The first committee, the report of which was released on June 3, 1997, had
recommended a three-year timeframe (1997-2000) for complete convertibility,
subject to the fulfilment of preconditions.
The second committee had proposed a five-year timeframe, from 2006-2011, to
move towards convertibility in three phases: 2006-07 (Phase-I), 2007-08 & 2008-09
(Phase-II) and 2009-10 & 2010-11 (Phase-III).
The committee had made several recommendations:
1. Removal of tax benefits to NRIs.
2. Greater autonomy to RBI.
3. Complete check on fiscal deficit, gross fiscal deficit must be contained at
3.5% of gross domestic product (GDP) before going fully convertible.
4. Disallowing investment channel led through a particular country (like
Mauritius).
5. Reduction of government stake in banks from 51 per cent to 33 per cent.
6. Allowing industrial houses, a stake in existing banks or allowing them to open
new banks.
7. Allowing enhanced presence of foreign banks.
8. 10 per cent voting limit for investment in banks should be scrapped.
9. Non-resident corporate should be allowed to invest in Indian markets.
10. All individual NRIs should also be allowed to invest in Indian Market.
11. Revenue deficit of both central and states should be eliminated by 2008-09
and building a revenue surplus of 1 per cent by Financial Year 2011.
12. Raising the ceiling on External Commercial Borrowing (ECB).

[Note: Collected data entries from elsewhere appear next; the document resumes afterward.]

-- ==== Sys2Proof/Tests/Slice0.lean ====
section
/-!
SUPPORT. Tests: commands that are not well formed, and for each statement a state and operands that meet its hypotheses, on
which the command does what the statement says. The expected values are those of the spec's rules.
-/

namespace Sys2Proof.Tests

open Sys2Proof Sys2Proof.Machine Sys2Proof.Safety

-- One test at a time: their kernel runs in parallel would ask for too many threads.
set_option Elab.async false

-- The checksums of whole flits recurse deeper than the default.
set_option maxRecDepth 8000

/-- The state after a command. -/
def after (c : Instr) (s : State) : State :=
  match exec c s with
  | .next t => t
  | _ => s

/-- The state right after reset. -/
abbrev z : State := State.reset


/-- The management port is up. -/
abbrev mz : State := wr z A.MGT_STATUS 1

/-- A management frame for it, outside any session. -/
abbrev mf : MgtFrame := { src := 5, dest := BitVec.ofNat 48 (mgtAddr z), sec := none, session := 0, seq := 1, tagOk := true }

/-! ### Commands that are not well formed: each check refuses one -/

/-- The chunk of an image is empty, and longer than a frame carries (R497). -/
theorem test_ill_image_chunk : (Instr.imageChunk mf 0 []).wellFormed = false ∧
    (Instr.imageChunk mf 0 (List.replicate 1477 0)).wellFormed = false := by decide +kernel

/-- A unit named twice, a write and a read of no byte, and accesses that leave their aperture. -/
theorem test_ill_accesses : (Instr.powerOnBistDone [1, 1]).wellFormed = false ∧
    (Instr.registerWrite .host 0 []).wellFormed = false ∧ (Instr.podPortWrite 0 []).wellFormed = false ∧
    (Instr.podPortWrite 0xFFFFF [0, 0]).wellFormed = false ∧ (Instr.bar2Access 0 (.read 0) false).wellFormed = false ∧
    (Instr.bar2Access 0 (.read 4097) false).wellFormed = false ∧ (Instr.bar2Access 0 (.write []) false).wellFormed = false ∧
    (Instr.bar2Access 0xFFFFFFF (.write [0, 0]) false).wellFormed = false := by decide

/-- A frame of 1,501 bytes, and chroma planes of two sizes. -/
theorem test_ill_sensor_data :
    (Instr.tsfFrameReceive 0 { fcsOk := true, dest := 0, sec := none, etherType := 0, data := List.replicate 1501 0 } false).wellFormed
      = false ∧
    (Instr.decodeSampleDone 0 (some { y := [0], cb := [0], cr := [] })).wellFormed = false := by decide +kernel

/-- An issue of no descriptor, and losses of no access. -/
theorem test_ill_operations : (Instr.arrayIssue 0 0).wellFormed = false ∧
    (Instr.arrayOperationDone 0 (some { count := 0, bank := 0, requester := 0, write := false, granule := 0 })).wellFormed = false ∧
    (Instr.engineOperationDone 0 0 (some { count := 0, bank := 0, requester := 0, write := false, granule := 0 }) none).wellFormed
      = false := by decide

/-- A flit that is not 256 bytes long, and a training with a short key. -/
theorem test_ill_guyline :
    let x : GlTraining := { ring := 0, peerPort := 0, cert := [], ik := [], kem := [], buffers := Vector.replicate 6 0 }
    (Instr.guylineFlitReceive 0 [0] false []).wellFormed = false ∧ (Instr.guylineTrainingDone 0 x).wellFormed = false := by
  decide

/-- Management frames with a short nonce, a short signature, and no data or too much of it. -/
theorem test_ill_management : (Instr.mgtStart mf 0 0 [0]).wellFormed = false ∧ (Instr.mgtPutCt mf 0 []).wellFormed = false ∧
    (Instr.mgtPutKey mf 0 (List.replicate 1025 0)).wellFormed = false ∧ (Instr.mgtFinish mf [0]).wellFormed = false ∧
    (Instr.mgtMemRead mf 0 0).wellFormed = false ∧ (Instr.mgtMemWrite mf 0 []).wellFormed = false := by decide +kernel

/-- More occupied cells than the grid has. -/
theorem test_ill_sentry_cells (cells : List (BitVec 2)) (h : 65536 < cells.length) :
    (Instr.sentryRunEnd cells 0 false).wellFormed = false := by simp [Instr.wellFormed]; omega

/-- A budget interval without the levels of every array. -/
theorem test_ill_power_sample :
    let x : PowerSample := PowerSample.mk 0 (Vector.replicate 6 0) (Vector.replicate 6 0) 0 0 []
    (Instr.pmBudgetInterval x).wellFormed = false := by decide

/-- A session with every privilege is open. -/
abbrev ms : State := { mz with mgt := { mz.mgt with session := some { id := 9, src := 5, slot := 0, privs := 15, lastAt := 0 } } }

/-- A frame of that session. -/
abbrev mfs : MgtFrame := { mf with session := 9 }

/-- A handshake of that frame's sender. -/
abbrev h0 : Handshake :=
  { src := 5, id := 9, slot := 0, privs := 1, clientNonce := [], deviceNonce := [], seed := [], startedAt := 0 }

/-- A step's next state. -/
def stepped (s : State) : State :=
  match step s with
  | .next t => t
  | _ => s

/-- A control pod of a section that runs, with arrival number 1. -/
abbrev ctl (sect op : Nat) (body : List Byte) : RxPod :=
  { no := 1, body := body, via := 0, arrived := 0, stage := .running,
    hdr := { version := 1, kind := 4, cls := 3, flags := 0, length := (body.length + 7) / 8, origin := 7, target := sect,
             sequence := 0, frame := 0, operation := op, completionPeg := 0, waitPeg := 0, waitTarget := 0, launch := 0 } }

/-- A state in which that pod has been received. -/
abbrev withPod (s : State) (p : RxPod) : State := { s with pods := { s.pods with rx := [p] } }

/-- A whole ORIGIN_CLOSE pod of origin 7: header, body, trailer. -/
abbrev closeBytes : List Byte :=
  let pre := [0x41, 3, 2, 0, 7, 0, 5, 0] ++ leBytes 4 9 ++ leBytes 4 0 ++ leBytes 2 0x10 ++ zeros 30 ++ leBytes 4 9 ++ zeros 8
  pre ++ leBytes 4 (crc32c pre)

/-- An event pod that waits at ring 2. -/
abbrev outP : OutPod := { kind := 8, cls := 2, operation := 7, body := [1, 2, 3] }

/-- Ring 2 enabled on a host link that is up, with that pod waiting. -/
abbrev rz : State :=
  setRing (wr (wr (wr (wr z A.U4_STATUS 13) (A.RING_CFG 2) 0x8B0) (A.RING_HEADPTR_LO 2) 0x100000) (A.MSIX_CTRL 5) 0) 2 { queue := [{ pod := outP, since := some 0 }] }

/-- Port 3 up in a settled ingress. -/
abbrev pz : State := wr z (A.PORT_STATUS 3) 1

/-- A control response on port 3: TSF subtype 4, length 5, sequence 6. -/
abbrev respFrame : EthFrame :=
  { fcsOk := true, dest := BitVec.ofNat 48 (portAddr z 3), sec := none, etherType := 0x88B5,
    data := [0x14, 0, 0, 5, 0, 0, 0, 6] ++ zeros 8 ++ [0, 0, 0, 9, 1] ++ zeros 30 }

/-- Stream 48 in an enabled window that began at count 1, in a phase. -/
abbrev stz (ph : FramePhase) : State :=
  setStream { z with ridge := 200000000 } 48
    { win := some (1, 4), phase := ph, cfg := { ctl := 0x2003, format := 0x2B, geom := 0x20004, deadlines := 0x20001, tpDl := 3 } }

/-- A frame on port 3 that holds one CSI-2 packet of virtual channel 0: header word without its check bits, line, payload. -/
abbrev csiFrame (v line : Nat) (payload : List Byte) : EthFrame :=
  let p := leBytes 4 (v + 0x1000000 * headerEcc v) ++ (if payload = [] then [] else payload ++ leBytes 2 (crc16 payload))
  { respFrame with data := [0x11, 3, 0] ++ leBytes 1 p.length ++ [0, 0, 0, 6] ++ zeros 4 ++ beBytes 2 line ++ zeros 2 ++ p ++ zeros 30 }

/-- Port 3 up at count 7 with frame group 0 launching every ms from count 1, and its stream 0 within the window of frame 4, of
lines of four 8-bit pixels for pipe 0. -/
abbrev csz (ph : FramePhase) : State :=
  let s := wr (wr (wr (wr (wr pz (A.FG_CTL 0) 1) (A.FG_PERIOD 0) 1000000) (A.FG_LAUNCH0_LO 0) 1) (A.FG_FRAME0 0) 4) (A.ST_CTL 1 16) 3
  setStream (setFg { s with ridge := 7 } 0 { first := 0, cur := 0, running := [] }) 48
    { win := some (1, 4), phase := ph, cfg := { ctl := 3, format := 0x2A, geom := 0x20004, deadlines := 0x20001, tpDl := 3 } }

/-- A frame on port 3 with one point, in base time 7. -/
abbrev pointFrame : EthFrame :=
  { respFrame with data := [0x12, 0, 0, 32, 0, 0, 0, 6] ++ zeros 8 ++ (zeros 7 ++ [7, 0, 1, 1, 0] ++ zeros 4) ++
      ([0, 0, 0, 1] ++ [255, 255, 255, 255] ++ [0, 0, 0, 2] ++ [5, 2, 0, 3]) }

/-- Point preparation takes points of the ports of a mask for frame group 0. -/
abbrev ppz (mask : Nat) : State := wr (wr (wr (csz .awaited) A.PP_SOURCES mask) A.PP_CTL 1) A.PP_BUF_SIZE 1

/-- A job entry with one descriptor for unit `u`. -/
abbrev oneJob (u : Nat) : JobEntry :=
  { index := 0, unit := u, exit := true, orderFree := false, covered := false, peg := 0, waits := [], hops := 0,
    descOffset := 0, descCount := 1, timeout := 0, ring := 0, stream := 0x400, result := 0 }

/-- A graph of that job in slot 2, its descriptors at the start of DRAM. -/
abbrev oneGraph (u : Nat) : Graph :=
  { addr := 0x1000000000, len := 0, cls := 2, bound := false, fg := 0, notify := false, jobs := [oneJob u], paramAddr := 0, paramSize := 0 }

/-- An instance of it with frame 0. -/
abbrev oneInst (j : JobRun) : Instance :=
  { id := 3, slot := 2, addr := 0x1000000000, frame := 0, cls := 2, tagCls := 2, cause := .cycle, seq := 0, entry := 0,
    cycle := none, jobs := [j] }

/-- Its job runs as firing 7 on cluster 0. -/
abbrev runJob (u : Nat) : JobRun := { entry := oneJob u, stage := .running, exec := 7 }

/-- A device on which that job runs, with the descriptor stored. -/
abbrev jz (u : Nat) (d : List Byte) : State :=
  let s := setGraph { z with insts := [oneInst (runJob u)], nextId := 10 } 2 (some (oneGraph u))
  memPut { s with cores := smSet (fun _ => {}) s.cores 3 { running := true } } 0x1000000000 d

/-- A linear array operation of one token, K = N = 1, with ABFT, all of whose operands lie in DRAM. -/
abbrev arrDesc : List Byte :=
  [1, 0, 0, 0x40] ++ zeros 12 ++ leBytes 8 0x1000010000 ++ zeros 8 ++ leBytes 8 0x1000020000 ++ zeros 8 ++ leBytes 8 0x1000030000
    ++ zeros 8 ++ leBytes 8 0x1000040000 ++ leBytes 4 0 ++ leBytes 2 0x400 ++ zeros 2 ++ zeros 8 ++ zeros 4 ++ leBytes 4 1
    ++ leBytes 8 0x1000050000 ++ leBytes 8 0x1000060000 ++ zeros 16

/-- The operation of it, running. -/
abbrev arrOp : Op :=
  { id := 5, issue := 4, exec := 7, index := 0, cluster := 0, unit := 0, desc := arrDesc, addr := 0x1000000000, frame := 0,
    cls := 2, tagCls := 2, slot := 2, job := 0, stage := .running }

/-- The device with that operation. -/
abbrev oz (o : Op) (u : Nat := 0) (d : List Byte := arrDesc) : State := { jz u d with ops := [o] }

/-- A vector operation of one element on engine 3. -/
abbrev vecDesc : List Byte :=
  [0x41, 0x30, 0, 0, 0, 0, 0, 0] ++ leBytes 2 0x400 ++ zeros 2 ++ leBytes 4 1 ++ leBytes 8 0x1000050000 ++ zeros 8
    ++ leBytes 8 0x1000060000 ++ zeros 8 ++ leBytes 8 0x1000010000 ++ zeros 8 ++ leBytes 8 0x1000020000 ++ zeros 56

13. Banning Participatory Notes (PNs) and phasing out the existing PNs within
one year.
14. Enhancing the ceiling on government debt from $2 billion to 10 per cent of
issuance and $1- 5 billion to 25 per cent of new issuances in a year of
corporate debt.
15. Building adequate reserve and limiting the current account deficit to under
3% of GDP.
16. All banks should be brought under Companies Act.
However, government has not implemented the full report of the committee but
various recommendations like raising the ceiling on External Commercial Borrowing
(ECB) etc has been implemented gradually in last five years.